I'll wear stalkings if that's what your into? I'm an uneducated dirt farmer and can't spell. Someones gotta grow the food.

That's a good point. Business is weekly repeat so that should improve.

With time I hope to develop that type of system, knowing delivery possibilities for an area. I'm highly curious how you all do it.

I'm doing restaurants early in the morning, reloading and hitting houses. Try and get my window right for traffic.
 

HEFFERNAN

Huge Member
I've been stocking your forum a lot looking at delivery efficiency, and you all are amazing. I work in produce home delivery and am embarrassed to post numbers I have seen.

I hope its not inappropriate to hop on here. I have a buddy that works for UPS and I normally bug him with questions, but I guess he finally is driving and super busy with the holiday. As well, some alternate opinions are great.

I'm working on some home delivery data and looked over the thread on how many stops in a day. I'm curious how I should look at population density in comparison to possible deliveries a day. For example, if I estimate 100 stops and 200 deliveries in an area with a population density of 50 residents sq/mile, how should this number be fluctuated for an area with 150 residents sq/mile? What is drive time vs stop time?

Its box's of produce for perspective.

Looking over that thread I didn't notice much difference in miles driven vs stops per day.
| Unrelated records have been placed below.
/-! ## The end of a ring job -/

/-- φ of a job's point against the ε of the job is met (R212). -/
def converged (j : Job) (pt : IterPoint) : Bool := decide (merit pt ≤ 2 ^ (24 - j.epsExp))

/-- The status of a job that ran to its end (R216, R219): PARTIAL_WARM, PIVOT_REG or OK, with its DETAIL. -/
def warnStatus (j : Job) : Nat × Nat :=
  if j.qp && j.mapped != 0 && j.cold != 0 then (0x24, j.cold)
  else if j.regPivots ≠ 0 then (0x22, j.regPivots)
  else (0x00, 0)

/-- The result header (R204). `kktMerit` is the relative residual of a KKT_SOLVE. -/
def resultHeader (j : Job) (status kase : Nat) (valid : Bool) (kktMerit : Nat) (s : State) : Bytes :=
  let pt := j.best.map (·.2)
  let flags := b2n valid + 2 * b2n (j.mapped != 0) + 4 * b2n (j.regPivots != 0) + 8 * b2n j.sat.isSome +
    16 * b2n (j.preempts != 0) + 32 * b2n j.lineDiff
  let v := fun (f : IterPoint → Nat) => match pt with | some p => min (f p) 0xFFFFFFFF | none => 0
  le 1 status ++ le 1 kase ++ le 2 flags ++ le 1 j.iters ++ le 1 (match j.best with | some b => b.1 | none => 0) ++
    le 2 (j.sat.getD 0xFFFF) ++ le 4 j.regPivots ++ le 4 j.cold ++ le 4 j.mapped ++ le 4 j.dropped ++
    le 4 (if j.qp then v merit else kktMerit) ++ le 4 (v (·.rp)) ++ le 4 (v (·.rd)) ++ le 4 (v (·.gap)) ++
    leS 8 (match pt with | some p => p.objective | none => 0) ++ le 8 j.patSig.toNat ++ le 4 ((s.tim.mon - j.start) / 1000) ++
    le 2 j.factors ++ le 2 j.preempts

/-- The solution sections of a role (R202, R204), in pattern block order. -/
def solSections (p : PatSlot) (role : Nat) (ms : List Int) : Bytes :=
  let start := fun i => ((p.body.blocks.take i).filter (fun b => b.role == role)).foldl (fun n b => n + b.count) 0
  (p.body.blocks.mapIdx (fun i b =>
    if b.role = role then
      sectionBytes { role := role, blockId := i, exp := b.exp, count := b.count, vals := (ms.drop (start i)).take b.count, keys := [] }
    else [])).flatten

/-- The solution sections of a point of a programme: x, y, z_l and z_u (R204). -/
def pointSections (p : PatSlot) (t : Iterate) : Bytes :=
  solSections p 0x10 t.x ++ solSections p 0x11 t.y ++ solSections p 0x12 t.zl ++ solSections p 0x13 t.zu

/-- The solution sections of the best point. -/
def bestSol (j : Job) : Bytes := match j.best, j.pat with | some b, some p => pointSections p b.2.it | _, _ => []

/-- The variable of a key (R202). -/
def keyVar (k : Nat) (v : Int) : PlanVar := { mid := k % 2 ^ 32, qty := k / 2 ^ 32 % 256, step := k / 2 ^ 48 % 65536, val := v }

/-- The variables of a point in their record units (R235). -/
def planOf (p : PatSlot) (t : Iterate) : List PlanVar :=
  List.zipWith (fun k v => keyVar k (rne v)) p.body.keys (bsVals (roleElems p 0x10) t.x)

/-- The values that a point leaves for a warm start (R242). -/
def warmOf (p : PatSlot) (t : Iterate) : WarmVals :=
  let f := fun (keys : List Nat) (role : Nat) (ms : List Int) =>
    List.zipWith (fun k (e : (Int × Nat) × Int) => (⟨(keyVar k 0).mid, (keyVar k 0).qty, (keyVar k 0).step, e.1.1, e.2⟩ : WarmVal)) keys
      (List.zip (roleElems p role) ms)
  { x := f p.body.keys 0x10 t.x, zl := f p.body.keys 0x12 t.zl, zu := f p.body.keys 0x13 t.zu, y := f p.body.conKeys 0x11 t.y }

/-- The end of the firmware's job, which dispatch takes (R86, R243). -/
def noteSolve (j : Job) (status kase : Nat) (valid : Bool) (s : State) : State :=
  if jobPair j = 0 ∧ ownedInside 0 s then
    let it := j.best.map (·.2)
    let e : SolveEnd := { slot := (match j.req with | some r => r.slot | none => 0), status := status, case := kase,
                          point := if valid then it else none,
                          plan := (match it, j.pat with | some x, some p => planOf p x.it | _, _ => []),
                          warm := (match it, j.pat with | some x, some p => some (warmOf p x.it) | _, _ => none),
                          merit := (match it with | some x => merit x | none => 0xFFFFFFFF),
                          objective := (match it with | some x => x.objective | none => 0), iters := j.iters, cold := j.cold }
    { s with chu := { s.chu with ends := s.chu.ends ++ [e] } }
  else s

/-- Output to the job's buffer and its completion (R204): the first OUT_LEN bytes, with BUF_SHORT where it does not fit. -/
def writeJob (j : Job) (status detail : Nat) (b : Bytes) (s : State) : State :=
  match j.req with
  | none => s
  | some r =>
    let cut := b.take j.outLen
    let s := hostWrite r.pair j.outAddr cut s
    if j.outLen < b.length then complete r 0x15 b.length cut.length [] s else complete r status detail cut.length [] s

/-- A job leaves its context (R204, R212, R217, R219): its registers, its output and the next choice of R194. `sol` are the solution
sections, written where a point exists. -/
def endJob (c : Ctx) (j : Job) (status detail kase : Nat) (valid : Bool) (sol : Bytes) (kktMerit : Nat) (s : State) : State :=
  let s := putCtx c none { s with chu := { s.chu with comp := if s.chu.comp = some c then none else s.chu.comp } }
  let s := setF 0x10020 19 16 (jobPair j) (setF 0x10020 31 24 status (countJob status s))
  let s := noteSolve j status kase valid s
  let s := if status = 0x03 ∨ status = 0xF0 then (match j.req with | some r => finish r status detail s | none => s)
    else writeJob j status detail (resultHeader j status kase valid kktMerit s ++ sol) s
  arbitrateIdle s

/-- The case of a passed deadline (R217) for a job that has begun. -/
def deadlineCase (j : Job) : Nat :=
  if !j.qp then (if j.stage = .solve then 3 else 2)
  else if j.best.isNone then 5
  else if j.iters = 0 then 4
  else match j.stage with | .between => 1 | .factor => 2 | .solve => 3 | .forming => 5

/-- Whether MON has passed a job's deadline. -/
def overdue (j : Job) (s : State) : Bool := j.deadline != 0 && decide (j.deadline < s.tim.mon)

/-- A passed deadline is acted on (R217): the fast-port job returns DEADLINE_NONE to the separator (R218). -/
def actDeadline (c : Ctx) (j : Job) (s : State) : State :=
  let k := deadlineCase j
  if c = .f then sepJobEnd 0x21 [] (fastEnd 0x21 s)
  else if k = 5 ∨ !j.qp then endJob c j 0x21 0 k false [] 0 s
  else if k = 4 then endJob c j 0x21 0 4 true (bestSol j) 0 s
  else endJob c j 0x20 0 k true (bestSol j) 0 s

/-- Whether the ring of a job has been disabled (R220). -/
def jobCancelled (j : Job) (s : State) : Bool :=
  match j.req with | some r => (ring r.pair s).disabling || !ringOn r.pair s | none => false

/-! ## Panels -/

/-- TAU_EXP, DELTA_EXP and RHO_EXP of CHU_PIVCFG as a job started with them (R224). -/
def pivExps (j : Job) : Nat × Nat × Nat := (fld j.piv 21 16, fld j.piv 13 8, fld j.piv 5 0)

/-- The matrix that a job factorises (R205, R209): as supplied, or of the iteration in progress. -/
def jobMatrix (p : PatSlot) (j : Job) : List MatEntry × Option Nat :=
  if j.qp then (match j.cur with | some t => iterMatrix (progOf p j.input) t | none => ([], none)) else (suppliedEntries p j.input, none)

/-- Whether a job's next step is a panel: its factorisation runs, or its next iteration begins. -/
def factoring (j : Job) : Bool := j.stage == .factor || j.stage == .between

/-- A computing job after its next panel (R191 to R193, R195, R205, R206), with the pivots that the panel replaced. A job that forms iterate 0 or
solves has come to the end of a step of at most the same length. -/
def panelJob (j : Job) : Job × Nat :=
  match j.pat with
  | none => (j, 0)
  | some p =>
    if !factoring j then (j, 0)
    else
      let old := if j.stage = .between then [] else j.cols
      let i := if j.stage = .between then 0 else j.panel
      let x := pivExps j
      let k := jobMatrix p j
      let f := factorPanel p x.1 x.2.1 k.1 (staticReg p x.2.2) i old
      let n := ((f.1.drop old.length).filter (·.replaced)).length
      let last := decide (p.body.panels.length ≤ i + 1)
      ({ j with cols := f.1, panel := i + 1, regPivots := j.regPivots + n, sat := firstSat j.sat (firstSat k.2 f.2),
                factors := if last then j.factors + 1 else j.factors, stage := if last then .solve else .factor }, n)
But maybe I am reading it wrong.

Thanks in advance, and you guys should get refrigerated trucks so I can let the pro's do this!

Thanks for stalking and complementing our work.
Areas are based on stops per hour, not on population density.
You might have a section of town where you can do 20 stops/hr, another you can do 35 stps/hr
It's all based on how close houses are, long driveways, the way neighborhoods are planned, condos/apartments.
Business areas are based on traffic flow, parking, building types, docks, etc.
 

jbg77

Well-Known Member
Well ive got mostly business and its all big and ugly and takes me quite a while to get the bulk off. One day i ran 130 stops and was done by 6. Another day i ran 90 and didnt get back till 730. Same route just big heavy packages.
 
20 stops/hr! That seems like so much, once every 3 min! And I cant believe the business ones, 90 seems like a lot.
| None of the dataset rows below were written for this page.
-- ==== Sys2Proof/Machine/Ctr.lean ====
section
/-!
DEFINITION. The curd tracker: the step, stores, merging, the forecast, the delay table, rebuilds, records and operations (R164 to R188).
Volumes are held in 1/1024 mL and temperatures in 1/1024 mK (log entry 7).
-/
namespace Sys2Proof.Machine

/-! ## Mixing -/

/-- No water. -/
def noWater : Curd := { vol := 0, temp := 0, seed := 0 }

/-- Water mixed perfectly (R168): volumes and seeded fractions add, and the temperature is the volume-weighted mean. -/
def mixCurds (l : List Curd) : Curd :=
  let v : Nat := (l.map (·.vol)).foldl (· + ·) 0
  if v = 0 then noWater
  else { vol := v, temp := (l.map (fun c => c.temp * (c.vol : Int))).foldl (· + ·) 0 / (v : Int),
         seed := (l.map (fun c => c.seed * c.vol)).foldl (· + ·) 0 / v }

/-- Water cooled toward a temperature by a factor in 2^-32 (R169). -/
def coolBy (k : Nat) (tg : Int) (c : Curd) : Curd := { c with temp := tg + (c.temp - tg) * (k : Int) / 2 ^ 32 }

/-- exp(–n / d) in 2^-32 (R169), at most 1, and 1 at 0. -/
def expFactor (n d : Nat) : Nat := if n = 0 ∨ d = 0 then 2 ^ 32 else min (2 ^ 32) (Config.expNeg n d)

/-- The cooling factor of a pipe over a time in ns (R169): U·Δt / (C·A), from U in mW/(m·K) and the diameter in 0.1 mm, with C = 1.163 kWh/(m³·K) =
4,186,800 J/(m³·K) and A = π·D²/4. -/
def pipeFactor (lossMw diam ns : Nat) : Nat :=
  expFactor (lossMw * ns * 400000000 * 1000000000) (1000000000000 * 4186800 * (3141592653 * diam * diam))

/-- The cooling factor of a store's layers over a time in ns (R171): the store's loss coefficient in mW/K and its volume in L take the place of U and
A, in equal parts for equal layers. -/
def storeFactor (lossMw volume ns : Nat) : Nat := expFactor (lossMw * ns * 10) (1000000000000 * 41868 * volume)

/-- The first v of a queue's water from its front: what is taken, and the rest (R168: a curd that is partly passed is split). -/
def takeVol : Nat → List Curd → List Curd × List Curd
  | _, [] => ([], [])
  | v, c :: cs =>
    if v = 0 then ([], c :: cs)
    else if c.vol ≤ v then let r := takeVol (v - c.vol) cs; (c :: r.1, r.2)
    else ([{ c with vol := v }], { c with vol := c.vol - v } :: cs)

/-- The volume of a pipe in 1/1024 mL, from its diameter in 0.1 mm and its length in mm. -/
def pipeVol (b : Branch) : Nat := 3141592653 * b.diam * b.diam * b.lengthMm * 1024 / 400000000000000

/-- The volume that a flow in 1/256 L/h passes in 1/n s, in 1/1024 mL. -/
def flowVol (q : Int) (n : Nat) : Nat := q.natAbs * 10 / (9 * n)

/-! ## Flows of a step -/

/-- What a step knows of the network: the model, the branch flows of the estimate and the set-up of R186; in a projection, the source temperatures by
branch at which it holds them (R174). -/
structure StepEnv where
  m       : ModelImage
  q       : List Int
  stall   : Nat
  mergeDt : Nat
  high    : Nat
  ground  : Tbl Int
  subs    : Nat
  frozen  : Option (Tbl Int)

/-- The flow of a branch. -/
def envQ (e : StepEnv) (i : Nat) : Int := e.q.getD i 0

/-- Whether a pipe is stalled (R170). -/
def stalled (e : StepEnv) (i : Nat) : Bool := decide ((envQ e i).natAbs < e.stall * 256)

/-- Whether a pipe holds curds: its volume is at least its flow over 62.5 ms (R165). -/
def holds (e : StepEnv) (i : Nat) (b : Branch) : Bool := b.kind == .pipe && decide (flowVol (envQ e i) 16 ≤ pipeVol b)

/-- Whether a branch moves water: a stalled pipe does not (R170). -/
def moves (e : StepEnv) (i : Nat) (b : Branch) : Bool := envQ e i != 0 && !(b.kind == .pipe && stalled e i)

/-- Whether a branch belongs to a unit (R165). -/
def isUnit (b : Branch) : Bool := b.kind == .station || b.kind == .plant || b.kind == .store

/-- The node that a branch draws from, and the node that it feeds. -/
def upNode (e : StepEnv) (i : Nat) (b : Branch) : Nat := if 0 ≤ envQ e i then b.fromN else b.toN
/-- The node that a branch feeds. -/
def downNode (e : StepEnv) (i : Nat) (b : Branch) : Nat := if 0 ≤ envQ e i then b.toN else b.fromN

/-- The branches of the model with their dense indices. -/
def branchList (m : ModelImage) : List (Nat × Branch) := m.branches.mapIdx (fun i b => (i, b))

/-- The sub-steps of a second (R168): the smallest number from 1 to 16 for which no curd-holding pipe passes more than its volume. -/
def subSteps (e : StepEnv) : Nat :=
  let ok := fun n => (branchList e.m).all (fun x => !holds e x.1 x.2 || stalled e x.1 || decide (flowVol (envQ e x.1) n ≤ pipeVol x.2))
  (((List.range 16).map (· + 1)).find? ok).getD 16

/-- The ground temperature of a pipe in 1/1024 mK (R169). -/
def groundOf (e : StepEnv) (b : Branch) : Int :=
  (if b.groundMp = 0 then b.groundMk else tgetD e.ground b.groundMp (netMid e.m b.net)) * 1024

/-- Water cooled for a time in ns in a pipe. -/
def coolIn (e : StepEnv) (b : Branch) (ns : Nat) (c : Curd) : Curd := coolBy (pipeFactor b.lossMw b.diam ns) (groundOf e b) c

/-! ## Sources -/

/-- A plant's source temperature in mK (R166): the measured outlet temperature in the snapshot, otherwise the last dispatched supply set-point. Where no
set-point was ever dispatched the rule gives no value: 0 °C (DESIGN CHOICE, log entry 96). -/
def plantTemp (m : ModelImage) (out : Nat) (b : Branch) (s : State) : Int :=
  let pts := m.meas.filterMap (fun d => if d.quantity = 3 ∧ d.elem = out then tget s.sep.snap d.mid else none)
  match pts.find? (fun p => !p.2) with | some p => p.1 | none => (tgetD s.disp.setW b.owner []).getD 1 0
See I'm looking by city and county, I don't even have the capabilities to break down within a city, without getting into ups's system (I wont if you're watching)
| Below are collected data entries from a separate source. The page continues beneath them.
/-- DESCRIPTOR_FETCH_FAIL (R104): an entry with DMA_ERR, USER_TAG 0 and the slot's index; fetching stops with SUB_HEAD at the slot. -/
def descriptorFetchFail (pair : Nat) (_why : DmaFail) (s : State) : State :=
  if !mayFetch pair s then s
  else
    let r := ring pair s
    let d : Done := { status := 0x14, detail := 0, len := 0, mon := s.tim.mon, data := [] }
    let c : Cmd := { slot := r.subHead, desc := noDesc, started := true, done := some d }
    flushRing pair (putRing pair { r with fetchErr := true, cmds := r.cmds ++ [c] } s)

def execDescriptorFetchFail (pair : Nat) (why : DmaFail) (s : State) := run (descriptorFetchFail pair why) s

/-- The index of the first descriptor that may start: a fenced one waits for every earlier entry and holds back no later one (R105,
R106). -/
def startable : Nat → List Cmd → Option Nat
  | _, [] => none
  | i, c :: cs =>
    if c.started || c.done.isSome then startable (i + 1) cs
    else if c.desc.flags / 2 % 2 = 1 ∧ 0 < i then startable (i + 1) cs
    else some i

/-- Whether a block that serves a pair is in block reset and accepts no work (R68); an internally owned pair goes on through a reset of HIF
(R116). -/
def pairBlocked (pair : Nat) (s : State) : Bool :=
  s.start.blkRst.any (fun b => (blockPairs b).contains pair || (b == .hif && !ownedInside pair s))

/-- DESCRIPTOR_START (R97, R105 to R108): the next descriptor reserves a slot and passes checks 1 to 6, or ends with the status that
decides. A descriptor that passes is handed to its function, whose own command follows. `fail` is the byte offset at which the host's memory will
fail accesses to its buffer, if any (R104, log entry 67). -/
def descriptorStart (pair : Nat) (fail : Option Nat) (s : State) : State :=
  let r := ring pair s
  if pairBlocked pair s then s
  else
    match startable 0 r.cmds with
    | none => s
    | some i =>
      if freeSlots pair s = 0 && attached pair s then pmcAdd 0x97 1 s
      else
        match r.cmds[i]? with
        | none => s
        | some c =>
          match descCheck pair s.start.recovery c.desc s.tim.mon with
          | some st =>
            let d : Done := { status := st, detail := 0, len := 0, mon := s.tim.mon, data := [] }
            flushRing pair (putRing pair { r with cmds := r.cmds.set i { c with started := true, done := some d } } s)
          | none => putRing pair { r with cmds := r.cmds.set i { c with started := true, fail := fail } } s

def execDescriptorStart (pair : Nat) (fail : Option Nat) (s : State) := run (descriptorStart pair fail) s

/-- RXBUF (R97, R101, R109): the oldest fetched buffer post is checked and held for stream items; a buffer that becomes available
lets a loss report and deferred items go out. `fail` is the byte offset at which the host's memory will fail writes into it, if any (R104, log
entry 67). -/
def rxbuf (pair : Nat) (fail : Option Nat) (s : State) : State :=
  let r := ring pair s
  match r.posts with
  | [] => s
  | c :: cs =>
    match postCheck pair c.desc with
    | some st =>
      if freeSlots pair s = 0 && attached pair s then s
      else writeEntry pair c.slot c.desc.userTag 0 st 0 false s.tim.mon (descIrq c.desc) (putRing pair { r with posts := cs } s)
    | none => pumpRing pair (putRing pair { r with posts := cs, bufs := r.bufs ++ [postBuf fail c] } s)

def execRxbuf (pair : Nat) (fail : Option Nat) (s : State) := run (rxbuf pair fail) s

/-! ## Vectors -/

/-- COALESCE_TIME_EXPIRY (R92, R112): the oldest unsignalled entry has waited TIME µs; sooner, nothing happens (log entry 11). -/
def coalesceExpiry (pair : Nat) (s : State) : State :=
  let r := ring pair s
  if r.unsig = 0 || decide (s.tim.mon < r.oldest + getF (ringReg pair 0x14) 31 16 s * 1000) then s else signalPair pair s

def execCoalesceTimeExpiry (pair : Nat) (s : State) := run (coalesceExpiry pair) s

/-- VECTOR_SPACING_EXPIRY (R113): 100 µs after the previous message of vectors 0 to 3, the next one carries the conditions that arose meanwhile;
sooner, nothing happens (log entry 11). -/
def spacingExpiry (v : Nat) (s : State) : State :=
  let soon := match tget s.hif.lastMsg v with | some t => decide (s.tim.mon < t + 100000) | none => false
  if !s.hif.spaced.contains v || soon then s
  else sendMsg v { s with hif := { s.hif with spaced := without s.hif.spaced v } }

def execVectorSpacingExpiry (v : Nat) (s : State) := run (spacingExpiry v) s

/-- The pending vectors that are no longer masked send their messages (R113, R114). -/
def sendPended (s : State) : State :=
  let go := s.hif.pba.filter (fun v => !vecMasked v s)
  let s := { s with hif := { s.hif with pba := s.hif.pba.filter (fun v => !go.contains v) } }
  go.foldl (fun s v => sendMsg v s) s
So I guess as a general question, would a rural area get half the stops possible as a standard suburb? 75%? 25%?

Its like teaching a blind man to read.
 

PT Car Washer

Well-Known Member
If you will look at UPS delivery trucks they are built to stand up, pop the bulkhead door, grab the package and jump out the side door with out opening it. Run up to the house, run back, jump into the driver seat and repeat 30 times an hour for 10 hours on a tight resi route. With the U Haul rentals you will only do a 1/3 of the stops even with area knowledge.
 

HEFFERNAN

Huge Member
20 stops/hr! That seems like so much, once every 3 min! And I cant believe the business ones, 90 seems like a lot.

See I'm looking by city and county, I don't even have the capabilities to break down within a city, without getting into ups's system (I wont if you're watching)

So I guess as a general question, would a rural area get half the stops possible as a standard suburb? 75%? 25%?

Its like teaching a blind man to read.
The more driving to/between stops, the less you can do.
You're trying to compare your business with UPS or Post Office. You can't, we have more stop density.
You need to talk to water, furniture, flower, pizza delivery people in your area to get the answers you need.
Your vague questions can't be answered because you are comparing delivering apples to delivering oranges. PUN INTENDED :wink-very:
 

Jackburton

Gone Fish'n
Package density has many factors besides population. Such factors are median income, average age of population, nearby brick and mortar stores, to name a few.